Yep up on the mountain and around Chattanooga it was something else! 

We had 24" of snow in our yard on the mountain.  Drifts across the road 4' deep in places.


----------



## John Cooper (Mar 31, 2019)

Go Dawgs!


----------



## KyDawg (Mar 31, 2019)

westcobbdog said:


> Go Dogs remembering the big snowstorm about this time in April prolly 24 yrs ago, the town was shut down.

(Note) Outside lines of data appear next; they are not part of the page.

/-! ### SLOT[2].fragw written -/

@[simp] theorem withFragw_cmd (s : State) (w : Half) : (withFragw s w).cmd = s.cmd := rfl
@[simp] theorem withFragw_arg0 (s : State) (w : Half) : (withFragw s w).arg0 = s.arg0 := rfl
@[simp] theorem withFragw_arg1 (s : State) (w : Half) : (withFragw s w).arg1 = s.arg1 := rfl
@[simp] theorem withFragw_arg2 (s : State) (w : Half) : (withFragw s w).arg2 = s.arg2 := rfl
@[simp] theorem withFragw_arg3 (s : State) (w : Half) : (withFragw s w).arg3 = s.arg3 := rfl
@[simp] theorem withFragw_res0 (s : State) (w : Half) : (withFragw s w).res0 = s.res0 := rfl
@[simp] theorem withFragw_res1 (s : State) (w : Half) : (withFragw s w).res1 = s.res1 := rfl
@[simp] theorem withFragw_res2 (s : State) (w : Half) : (withFragw s w).res2 = s.res2 := rfl
@[simp] theorem withFragw_res3 (s : State) (w : Half) : (withFragw s w).res3 = s.res3 := rfl
@[simp] theorem withFragw_status (s : State) (w : Half) : (withFragw s w).status = s.status := rfl
@[simp] theorem withFragw_faultOff (s : State) (w : Half) : (withFragw s w).faultOff = s.faultOff := rfl
@[simp] theorem withFragw_olen (s : State) (w : Half) : (withFragw s w).olen = s.olen := rfl
@[simp] theorem withFragw_scan (s : State) (w : Half) : (withFragw s w).scan = s.scan := rfl
@[simp] theorem withFragw_fix (s : State) (w : Half) : (withFragw s w).fix = s.fix := rfl
@[simp] theorem withFragw_slots (s : State) (w : Half) : (withFragw s w).slots = { s.slots with frag := { s.slots.frag with fragw := w } } := rfl
@[simp] theorem withFragw_ulp (s : State) (w : Half) : (withFragw s w).ulp = s.ulp := rfl
@[simp] theorem withFragw_chain (s : State) (w : Half) : (withFragw s w).chain = s.chain := rfl
@[simp] theorem withFragw_payload (s : State) (w : Half) : (withFragw s w).payload = s.payload := rfl
@[simp] theorem withFragw_ibuf (s : State) (w : Half) : (withFragw s w).ibuf = s.ibuf := rfl
@[simp] theorem withFragw_obuf (s : State) (w : Half) : (withFragw s w).obuf = s.obuf := rfl
@[simp] theorem withFragw_walker (s : State) (w : Half) : (withFragw s w).walker = s.walker := rfl
@[simp] theorem withFragw_host (s : State) (w : Half) : (withFragw s w).host = s.host := rfl
@[simp] theorem withFragw_params (s : State) (w : Half) : (withFragw s w).params = s.params := rfl
@[simp] theorem withFragw_resets (s : State) (w : Half) : (withFragw s w).resets = s.resets := rfl

/-! ### SLOT[1].rtw written -/

@[simp] theorem withRtw_cmd (s : State) (w : Word) : (withRtw s w).cmd = s.cmd := rfl
@[simp] theorem withRtw_arg0 (s : State) (w : Word) : (withRtw s w).arg0 = s.arg0 := rfl
@[simp] theorem withRtw_arg1 (s : State) (w : Word) : (withRtw s w).arg1 = s.arg1 := rfl
@[simp] theorem withRtw_arg2 (s : State) (w : Word) : (withRtw s w).arg2 = s.arg2 := rfl
@[simp] theorem withRtw_arg3 (s : State) (w : Word) : (withRtw s w).arg3 = s.arg3 := rfl
@[simp] theorem withRtw_res0 (s : State) (w : Word) : (withRtw s w).res0 = s.res0 := rfl
@[simp] theorem withRtw_res1 (s : State) (w : Word) : (withRtw s w).res1 = s.res1 := rfl
@[simp] theorem withRtw_res2 (s : State) (w : Word) : (withRtw s w).res2 = s.res2 := rfl
@[simp] theorem withRtw_res3 (s : State) (w : Word) : (withRtw s w).res3 = s.res3 := rfl
@[simp] theorem withRtw_status (s : State) (w : Word) : (withRtw s w).status = s.status := rfl
@[simp] theorem withRtw_faultOff (s : State) (w : Word) : (withRtw s w).faultOff = s.faultOff := rfl
@[simp] theorem withRtw_olen (s : State) (w : Word) : (withRtw s w).olen = s.olen := rfl
@[simp] theorem withRtw_scan (s : State) (w : Word) : (withRtw s w).scan = s.scan := rfl
@[simp] theorem withRtw_fix (s : State) (w : Word) : (withRtw s w).fix = s.fix := rfl
@[simp] theorem withRtw_slots (s : State) (w : Word) : (withRtw s w).slots = { s.slots with rt := { s.slots.rt with rtw := w } } := rfl
@[simp] theorem withRtw_ulp (s : State) (w : Word) : (withRtw s w).ulp = s.ulp := rfl
@[simp] theorem withRtw_chain (s : State) (w : Word) : (withRtw s w).chain = s.chain := rfl
@[simp] theorem withRtw_payload (s : State) (w : Word) : (withRtw s w).payload = s.payload := rfl
@[simp] theorem withRtw_ibuf (s : State) (w : Word) : (withRtw s w).ibuf = s.ibuf := rfl
@[simp] theorem withRtw_obuf (s : State) (w : Word) : (withRtw s w).obuf = s.obuf := rfl
@[simp] theorem withRtw_walker (s : State) (w : Word) : (withRtw s w).walker = s.walker := rfl
@[simp] theorem withRtw_host (s : State) (w : Word) : (withRtw s w).host = s.host := rfl
@[simp] theorem withRtw_params (s : State) (w : Word) : (withRtw s w).params = s.params := rfl
@[simp] theorem withRtw_resets (s : State) (w : Word) : (withRtw s w).resets = s.resets := rfl

/-! ### The reset event -/

@[simp] theorem resetEvent_cmd (s : State) : (resetEvent s).cmd = State.reset.cmd := rfl
@[simp] theorem resetEvent_arg0 (s : State) : (resetEvent s).arg0 = State.reset.arg0 := rfl
@[simp] theorem resetEvent_arg1 (s : State) : (resetEvent s).arg1 = State.reset.arg1 := rfl
@[simp] theorem resetEvent_arg2 (s : State) : (resetEvent s).arg2 = State.reset.arg2 := rfl
@[simp] theorem resetEvent_arg3 (s : State) : (resetEvent s).arg3 = State.reset.arg3 := rfl
@[simp] theorem resetEvent_res0 (s : State) : (resetEvent s).res0 = State.reset.res0 := rfl
@[simp] theorem resetEvent_res1 (s : State) : (resetEvent s).res1 = State.reset.res1 := rfl
@[simp] theorem resetEvent_res2 (s : State) : (resetEvent s).res2 = State.reset.res2 := rfl
@[simp] theorem resetEvent_res3 (s : State) : (resetEvent s).res3 = State.reset.res3 := rfl
@[simp] theorem resetEvent_status (s : State) : (resetEvent s).status = State.reset.status := rfl
@[simp] theorem resetEvent_faultOff (s : State) : (resetEvent s).faultOff = State.reset.faultOff := rfl
@[simp] theorem resetEvent_olen (s : State) : (resetEvent s).olen = State.reset.olen := rfl
@[simp] theorem resetEvent_scan (s : State) : (resetEvent s).scan = State.reset.scan := rfl
@[simp] theorem resetEvent_fix (s : State) : (resetEvent s).fix = State.reset.fix := rfl
@[simp] theorem resetEvent_slots (s : State) : (resetEvent s).slots = State.reset.slots := rfl
@[simp] theorem resetEvent_ulp (s : State) : (resetEvent s).ulp = State.reset.ulp := rfl
@[simp] theorem resetEvent_chain (s : State) : (resetEvent s).chain = State.reset.chain := rfl
@[simp] theorem resetEvent_payload (s : State) : (resetEvent s).payload = State.reset.payload := rfl
@[simp] theorem resetEvent_ibuf (s : State) : (resetEvent s).ibuf = State.reset.ibuf := rfl
@[simp] theorem resetEvent_obuf (s : State) : (resetEvent s).obuf = State.reset.obuf := rfl
@[simp] theorem resetEvent_walker (s : State) : (resetEvent s).walker = State.reset.walker := rfl
@[simp] theorem resetEvent_host (s : State) : (resetEvent s).host = s.host := rfl
@[simp] theorem resetEvent_params (s : State) : (resetEvent s).params = s.params := rfl
@[simp] theorem resetEvent_resets (s : State) : (resetEvent s).resets = s.resets + 1 := rfl

/-! ### The Hop slot written by the host -/

@[simp] theorem withHop_cmd (s : State) (h : OptSlot) : (withHop s h).cmd = s.cmd := rfl
@[simp] theorem withHop_arg0 (s : State) (h : OptSlot) : (withHop s h).arg0 = s.arg0 := rfl
@[simp] theorem withHop_arg1 (s : State) (h : OptSlot) : (withHop s h).arg1 = s.arg1 := rfl
@[simp] theorem withHop_arg2 (s : State) (h : OptSlot) : (withHop s h).arg2 = s.arg2 := rfl
@[simp] theorem withHop_arg3 (s : State) (h : OptSlot) : (withHop s h).arg3 = s.arg3 := rfl
@[simp] theorem withHop_res0 (s : State) (h : OptSlot) : (withHop s h).res0 = s.res0 := rfl
@[simp] theorem withHop_res1 (s : State) (h : OptSlot) : (withHop s h).res1 = s.res1 := rfl
@[simp] theorem withHop_res2 (s : State) (h : OptSlot) : (withHop s h).res2 = s.res2 := rfl
@[simp] theorem withHop_res3 (s : State) (h : OptSlot) : (withHop s h).res3 = s.res3 := rfl
@[simp] theorem withHop_status (s : State) (h : OptSlot) : (withHop s h).status = s.status := rfl
@[simp] theorem withHop_faultOff (s : State) (h : OptSlot) : (withHop s h).faultOff = s.faultOff := rfl
@[simp] theorem withHop_olen (s : State) (h : OptSlot) : (withHop s h).olen = s.olen := rfl
@[simp] theorem withHop_scan (s : State) (h : OptSlot) : (withHop s h).scan = s.scan := rfl
@[simp] theorem withHop_fix (s : State) (h : OptSlot) : (withHop s h).fix = s.fix := rfl
@[simp] theorem withHop_slots (s : State) (h : OptSlot) : (withHop s h).slots = { s.slots with hop := h } := rfl
@[simp] theorem withHop_ulp (s : State) (h : OptSlot) : (withHop s h).ulp = s.ulp := rfl
@[simp] theorem withHop_chain (s : State) (h : OptSlot) : (withHop s h).chain = s.chain := rfl
@[simp] theorem withHop_payload (s : State) (h : OptSlot) : (withHop s h).payload = s.payload := rfl
@[simp] theorem withHop_ibuf (s : State) (h : OptSlot) : (withHop s h).ibuf = s.ibuf := rfl
@[simp] theorem withHop_obuf (s : State) (h : OptSlot) : (withHop s h).obuf = s.obuf := rfl
@[simp] theorem withHop_walker (s : State) (h : OptSlot) : (withHop s h).walker = s.walker := rfl
@[simp] theorem withHop_host (s : State) (h : OptSlot) : (withHop s h).host = s.host := rfl
@[simp] theorem withHop_params (s : State) (h : OptSlot) : (withHop s h).params = s.params := rfl
@[simp] theorem withHop_resets (s : State) (h : OptSlot) : (withHop s h).resets = s.resets := rfl

/-! ### The Rt slot written by the host -/

@[simp] theorem withRt_cmd (s : State) (h : RtSlot) : (withRt s h).cmd = s.cmd := rfl
@[simp] theorem withRt_arg0 (s : State) (h : RtSlot) : (withRt s h).arg0 = s.arg0 := rfl
@[simp] theorem withRt_arg1 (s : State) (h : RtSlot) : (withRt s h).arg1 = s.arg1 := rfl
@[simp] theorem withRt_arg2 (s : State) (h : RtSlot) : (withRt s h).arg2 = s.arg2 := rfl
@[simp] theorem withRt_arg3 (s : State) (h : RtSlot) : (withRt s h).arg3 = s.arg3 := rfl
@[simp] theorem withRt_res0 (s : State) (h : RtSlot) : (withRt s h).res0 = s.res0 := rfl
@[simp] theorem withRt_res1 (s : State) (h : RtSlot) : (withRt s h).res1 = s.res1 := rfl
@[simp] theorem withRt_res2 (s : State) (h : RtSlot) : (withRt s h).res2 = s.res2 := rfl
@[simp] theorem withRt_res3 (s : State) (h : RtSlot) : (withRt s h).res3 = s.res3 := rfl
@[simp] theorem withRt_status (s : State) (h : RtSlot) : (withRt s h).status = s.status := rfl
@[simp] theorem withRt_faultOff (s : State) (h : RtSlot) : (withRt s h).faultOff = s.faultOff := rfl
@[simp] theorem withRt_olen (s : State) (h : RtSlot) : (withRt s h).olen = s.olen := rfl
@[simp] theorem withRt_scan (s : State) (h : RtSlot) : (withRt s h).scan = s.scan := rfl
@[simp] theorem withRt_fix (s : State) (h : RtSlot) : (withRt s h).fix = s.fix := rfl
@[simp] theorem withRt_slots (s : State) (h : RtSlot) : (withRt s h).slots = { s.slots with rt := h } := rfl
@[simp] theorem withRt_ulp (s : State) (h : RtSlot) : (withRt s h).ulp = s.ulp := rfl
@[simp] theorem withRt_chain (s : State) (h : RtSlot) : (withRt s h).chain = s.chain := rfl
@[simp] theorem withRt_payload (s : State) (h : RtSlot) : (withRt s h).payload = s.payload := rfl
@[simp] theorem withRt_ibuf (s : State) (h : RtSlot) : (withRt s h).ibuf = s.ibuf := rfl
@[simp] theorem withRt_obuf (s : State) (h : RtSlot) : (withRt s h).obuf = s.obuf := rfl
@[simp] theorem withRt_walker (s : State) (h : RtSlot) : (withRt s h).walker = s.walker := rfl
@[simp] theorem withRt_host (s : State) (h : RtSlot) : (withRt s h).host = s.host := rfl
@[simp] theorem withRt_params (s : State) (h : RtSlot) : (withRt s h).params = s.params := rfl
@[simp] theorem withRt_resets (s : State) (h : RtSlot) : (withRt s h).resets = s.resets := rfl

/-! ### The Frag slot written by the host -/

@[simp] theorem withFrag_cmd (s : State) (h : FragSlot) : (withFrag s h).cmd = s.cmd := rfl
@[simp] theorem withFrag_arg0 (s : State) (h : FragSlot) : (withFrag s h).arg0 = s.arg0 := rfl
@[simp] theorem withFrag_arg1 (s : State) (h : FragSlot) : (withFrag s h).arg1 = s.arg1 := rfl
@[simp] theorem withFrag_arg2 (s : State) (h : FragSlot) : (withFrag s h).arg2 = s.arg2 := rfl
@[simp] theorem withFrag_arg3 (s : State) (h : FragSlot) : (withFrag s h).arg3 = s.arg3 := rfl
@[simp] theorem withFrag_res0 (s : State) (h : FragSlot) : (withFrag s h).res0 = s.res0 := rfl
@[simp] theorem withFrag_res1 (s : State) (h : FragSlot) : (withFrag s h).res1 = s.res1 := rfl
@[simp] theorem withFrag_res2 (s : State) (h : FragSlot) : (withFrag s h).res2 = s.res2 := rfl
@[simp] theorem withFrag_res3 (s : State) (h : FragSlot) : (withFrag s h).res3 = s.res3 := rfl
@[simp] theorem withFrag_status (s : State) (h : FragSlot) : (withFrag s h).status = s.status := rfl
@[simp] theorem withFrag_faultOff (s : State) (h : FragSlot) : (withFrag s h).faultOff = s.faultOff := rfl
@[simp] theorem withFrag_olen (s : State) (h : FragSlot) : (withFrag s h).olen = s.olen := rfl
@[simp] theorem withFrag_scan (s : State) (h : FragSlot) : (withFrag s h).scan = s.scan := rfl
@[simp] theorem withFrag_fix (s : State) (h : FragSlot) : (withFrag s h).fix = s.fix := rfl
@[simp] theorem withFrag_slots (s : State) (h : FragSlot) : (withFrag s h).slots = { s.slots with frag := h } := rfl
@[simp] theorem withFrag_ulp (s : State) (h : FragSlot) : (withFrag s h).ulp = s.ulp := rfl
@[simp] theorem withFrag_chain (s : State) (h : FragSlot) : (withFrag s h).chain = s.chain := rfl
@[simp] theorem withFrag_payload (s : State) (h : FragSlot) : (withFrag s h).payload = s.payload := rfl
@[simp] theorem withFrag_ibuf (s : State) (h : FragSlot) : (withFrag s h).ibuf = s.ibuf := rfl
@[simp] theorem withFrag_obuf (s : State) (h : FragSlot) : (withFrag s h).obuf = s.obuf := rfl
@[simp] theorem withFrag_walker (s : State) (h : FragSlot) : (withFrag s h).walker = s.walker := rfl
@[simp] theorem withFrag_host (s : State) (h : FragSlot) : (withFrag s h).host = s.host := rfl
@[simp] theorem withFrag_params (s : State) (h : FragSlot) : (withFrag s h).params = s.params := rfl
@[simp] theorem withFrag_resets (s : State) (h : FragSlot) : (withFrag s h).resets = s.resets := rfl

It was bad up here too. In over 30 years of commuting to work, that was the only time I was unable to make it due to weather, and we had a lot of snow and ice in those years. The major roade were blocked by the law, and the back roads were impassable.


----------



## SpotandStalk (Mar 31, 2019)

KyDawg said:


> It was bad up here too. In over 30 years of commuting to work, that was the only time I was unable to make it due to weather, and we had a lot of snow and ice in those years. The major roade were blocked by the law, and the back roads were impassable.



Good lawd...Just how far do you deliver those hams?


----------



## SpotandStalk (Mar 31, 2019)

Go Noles in South Ga remembering it snowing at least 2 inches in 2010


----------



## SpotandStalk (Mar 31, 2019)

Shut the whole town down. Both red lights froze up


----------



## brownceluse (Mar 31, 2019)

westcobbdog said:


> Go Dogs remembering the big snowstorm about this time in April prolly 24 yrs ago, the town was shut down.


I remember well. Me and my cousins opened up a couple jars of white likker and ran out of gas about three miles from the house. All I had on was a pair of blue jeans and a t shirt. Didn’t need anything else with the heater on and a jar of likker. It was a cold wLk back. Stupid games win stupid prizes.....? Go Dawgs living in the country!!


----------



## John Cooper (Apr 1, 2019)

Monday morning Go Dawgs!


----------



## KyDawg (Apr 1, 2019)

SpotandStalk said:


> Good lawd...Just how far do you deliver those hams?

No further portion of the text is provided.